In the 1990s, Flusser had considered “Sima” and he referred Lehrman to then-music director Conrad Strasser. Strasser played through the opera and as he did, Lehrman “already had people in mind to cast it.” And while Strasser thought it was a “beautiful opera” he also felt it was “too much work.”

From there, Lehrman spoke to director Joseph Paschetta who moved fast.

“We actually cast it,” Lehrman narrated. “I was working at the Metropolitan Opera at the time, and I got space at the Met to rehearse with the people that we had cast. We were offered the Beacon Theater on Broadway.”

But then, Pachetta took one look at the theater and thought it was an impossible venue for the opera. The project was put back on ice.

Next up was the Long Island Committee on Soviet Jewry. The Committee was very interested in the work. Then reality set in.

“They slowly realized that you don’t raise money with an opera, you raise money for an opera. And opera doesn’t make money, it costs money. And so they slowly distanced themselves from it.”

The seemingly final straw came in the form of the New York Lyric Opera, “which was very interested in doing it.”

“The director sat through and read that, listened to the whole video and was thinking of doing it,” Lehrman explained. “And then he decided to do the magnum opus of my teacher, Ellie Siegmeister, ‘The Plow and the Stars,’ based on Sean o’ Casey’s play. He did it at Symphony Space.”

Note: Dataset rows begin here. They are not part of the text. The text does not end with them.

theorem noticeHome_keeps (hP : Closed 0xc0000000000000000000000000000000000000000000000000000000018000000000000000000000000000000000000000000000000000000000000000000000000000a20000010000000000000000000000000000000000000000000000000000000000001e00008c04022040c0 P) {a1 a2 a3 a4 a5 a6} (h6 : P a6) : P (noticeHome a1 a2 a3 a4 a5 a6) := by
  unfold noticeHome
  have c0 := @enqueue_keeps P (hP.mono rfl)
  exact byKeep

theorem parkFor_keeps (hP : Closed 0xc0000000000000000000000000000000000000000000000000000000018000000000000000000000000000000000000000000000000000000000000000000000000000a20000010000000000000000000000000000000000000000000000000000000000001e00008c04022040c0 P) {a1 a2 a3 a4 a5 a6 a7 a8} (h8 : P a8) : P (parkFor a1 a2 a3 a4 a5 a6 a7 a8) := by
  unfold parkFor
  have c0 := @park_keeps P (hP.mono rfl); have c1 := @noticeHome_keeps P (hP.mono rfl)
  exact byKeep

theorem lostHome_keeps (hP : Closed 0xc0000000000000000000000000000000000000000000000000000000018000000000000000000000000000000000000000000000000000000000000000000000000000a20000010000000000000000000000000000000000000000000000000000000000001e00008c04022140c0 P) {a1 a2 a3 a4} (h4 : P a4) : P (lostHome a1 a2 a3 a4) := by
  unfold lostHome
  have c0 := @noticeHome_keeps P (hP.mono rfl); have c1 := @loseWrite_keeps P (hP.mono rfl)
  have c2 := @parkFor_keeps P (hP.mono rfl)
  exact byKeep

theorem finished_keeps (hP : Closed 0x4000 P) {a1 a2} (h2 : P a2) : P (finished a1 a2) := by
  unfold finished
  exact byKeep

theorem lostReply_keeps (hP : Closed 0xc0000000000000000000000000000000000000000000000000000000018000000000000000000000000000000008000000000000000000000000000000000000000000a20000010000000000000000000000000000000000000000000000000000000000001e00008c04022140c0 P) {a1 a2 a3} (h3 : P a3) : P (lostReply a1 a2 a3) := by
  unfold lostReply
  have c0 := @perf_keeps P (hP.mono rfl); have c1 := @bump_keeps _ P hP; have c2 := @answerReq_keeps P (hP.mono rfl)
  have c3 := @loseWrite_keeps P (hP.mono rfl); have c4 := @lostHome_keeps P (hP.mono rfl)
  have c5 := @finished_keeps P (hP.mono rfl); have c6 := @forL_keeps _ P hP; have c7 := @reply_keeps P (hP.mono rfl)
  have c8 := @set_keeps _ P hP
  exact byKeep

theorem deadEgress_keeps (hP : Closed 0xc000000000000000000000000000000000000000000000000000000001800000000000000000000000000000000e300000000000000000000000000000000000000000a20000010000000000000000000000000000000000000000000000000000000000001e00008c04022160c0 P) {a1 a2 a3} (h3 : P a3) : P (deadEgress a1 a2 a3) := by
  unfold deadEgress
  have c0 := @bump_keeps _ P hP; have c1 := @freeTags_keeps P (hP.mono rfl); have c2 := @lostHome_keeps P (hP.mono rfl)
  have c3 := @loseWrite_keeps P (hP.mono rfl); have c4 := @lostReply_keeps P (hP.mono rfl)
  have c5 := @set_keeps _ P hP
  exact byKeep

theorem bmWrite_keeps (hP : Closed 0xc0000000000000000000000000000000000000000000000000000000018000000000000000000000000000000000000000000000000000000000000000000000000000a20000010000000000000000000000000000000000000000000000000000000000001e00008c04022040c0 P) {a1 a2 a3 a4 a5 a6} (h6 : P a6) : P (bmWrite a1 a2 a3 a4 a5 a6) := by
  unfold bmWrite
  have c0 := @enqueue_keeps P (hP.mono rfl)
  exact byKeep

theorem setDirty_keeps (hP : Closed 0x20000000000000000000000000000000000000000000000000000000000000000000000000000000000000000000000000000000000000000000000000000000000000000010000 P) {a1 a2 a3} (h3 : P a3) : P (setDirty a1 a2 a3) := by
  unfold setDirty
  have c0 := @modMig_keeps P (hP.mono rfl); have c1 := @set_keeps _ P hP
  exact byKeep

theorem markDirty_keeps (hP : Closed 0x20000000000000000000000000000000000000000000000000000000000000000000000000000000000000000000000000000000000000000000000000000000000000000010000 P) {a1 a2 a3} (h3 : P a3) : P (markDirty a1 a2 a3) := by
  unfold markDirty
  have c0 := @setDirty_keeps P (hP.mono rfl)
  exact byKeep

theorem dirtyWrite_keeps (hP : Closed 0xc0000000000000000000000000000000000000000000000000000000018000000000000000000200000000000000000000000000000000000000000000000000000000a20000010000000000000000000000000000000000000000000000000000000000001e00008c04022140c0 P) {a1 a2 a3} (h3 : P a3) : P (dirtyWrite a1 a2 a3) := by
  unfold dirtyWrite
  have c0 := @forL_keeps _ P hP; have c1 := @setDirty_keeps P (hP.mono rfl); have c2 := @bmWrite_keeps P (hP.mono rfl)
  exact byKeep

theorem sendReq_keeps (hP : Closed 0xc0000000000000000000000000000000000000000000000000000000018000000000000000000200000000000000300000000000000000000000000000000000000000a20000010000000000000000000000000000000000000000000000000000000000001e00008c04022160c4 P) {a1 a2 a3} (h3 : P a3) : P (sendReq a1 a2 a3) := by
  unfold sendReq
  have c0 := @dirtyWrite_keeps P (hP.mono rfl); have c1 := @perf_keeps P (hP.mono rfl); have c2 := @drawTag_keeps P (hP.mono rfl)
  have c3 := @emit_keeps _ P hP; have c4 := @injected_keeps P (hP.mono rfl)
  exact byKeep

theorem handed_keeps (hP : Closed 0xa20000010000000000000000000000000000000000000000000000000000000000001e00008c0402000040 P) {a1 a2 a3} (h3 : P a3) : P (handed a1 a2 a3) := by
  unfold handed
  have c0 := @perf_keeps P (hP.mono rfl); have c1 := @perfView_keeps P (hP.mono rfl); have c2 := @bwTx_keeps P (hP.mono rfl)
  exact byKeep

theorem portHand_keeps (hP : Closed 0xc000000000000000000000000000000000000000000000000000000001800000000000000000020000000000000e300000000000000000000000000000000000000000a20000010000000000000000000000000000000000000000000000000000000000001e00008c04022160c4 P) {a1 a2 a3} (h3 : P a3) : P (portHand a1 a2 a3) := by
  unfold portHand
  have c0 := @handed_keeps P (hP.mono rfl); have c1 := @deadEgress_keeps P (hP.mono rfl); have c2 := @sendRsp_keeps P (hP.mono rfl)
  have c3 := @sendReq_keeps P (hP.mono rfl)
  exact byKeep

theorem takeCredit_keeps (hP : Closed 0x2000 P) {a1 a2 a3} (h3 : P a3) : P (takeCredit a1 a2 a3) := by
  unfold takeCredit
  have c0 := @modPort_keeps P (hP.mono rfl)
  exact byKeep

theorem lostIngress_keeps (hP : Closed 0xc0000000000000000000000000000000000000000000000000000000018000000000000000000000000000000000300000000000000000000000000000000000000000a20000010000000000000000000000000000000000000000000000000000000000001e00008c04022060c4 P) {a1 a2 a3 a4 a5} (h5 : P a5) : P (lostIngress a1 a2 a3 a4 a5) := by
  unfold lostIngress
  have c0 := @closeReq_keeps P (hP.mono rfl); have c1 := @emit_keeps _ P hP; have c2 := @freeTags_keeps P (hP.mono rfl)
  have c3 := @forL_keeps _ P hP; have c4 := @enqueue_keeps P (hP.mono rfl)
  exact byKeep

And that was it. The company folded soon thereafter and “Sima” never got a chance.

A New Opportunity

But then in March 2024, Lehrman got a call that changed everything. Alyssa Moira, a director at Theater for the New City, was interested in working with the composer and the rest is history.

But the challenges didn’t end there.

Rehearsals got underway and as the opening night approached, the lead soprano dropped out.

“It’s been a crisis, but we were, you know, dealing with it as best we can,” Lehrman said, noting that the company was able to bring on Christine Browning and Claire Iverson to do the role of Regina Krasovitzky, the lead in Sima.

The Theater for the New City offered Lehrman 12 performances over three weekends, but there was no way he could pull off so many of just “Sima.” So the decision was made to do six and use the remaining six shows for another of Lehrman’s works.

“E.G.: : A Musical Portrait of Emma Goldman” was written in the 1980s and has been the most performed of Lehrman’s 272 works with 44 productions in five countries. Lehrman was inspired by a play by Howard Zinn, which focused on Emma Goldman trying to get back to America, having been deported by J. Edgar Hoover. What makes this one unique is that the production, headlined by Caryn Hartglass, also features the composer himself undertaking several roles at the piano.

“It’s very thrilling,” Lehrman told OperaWire about performing his own work. “Watching someone else do it can be lovely too, but at least half the time I feel the way Ned Rorem did, listening to someone else accompanying his songs – he’d rather be doing it himself.

I’m performing all the men in Emma Goldman’s life, and Caryn Hartglass has devoted herself, body, soul, and voice, to the title role in a way any composer could envy,” he added. 

This marks the first time “E.G.” is done in New York City since 2007.

“The success of E.G. has been phenomenal,” Lehrman concluded about the ongoing productions noting that regarding “Sima,” “each performance has been better than the previous one.”

Both operas run through Jan. 25, 2026.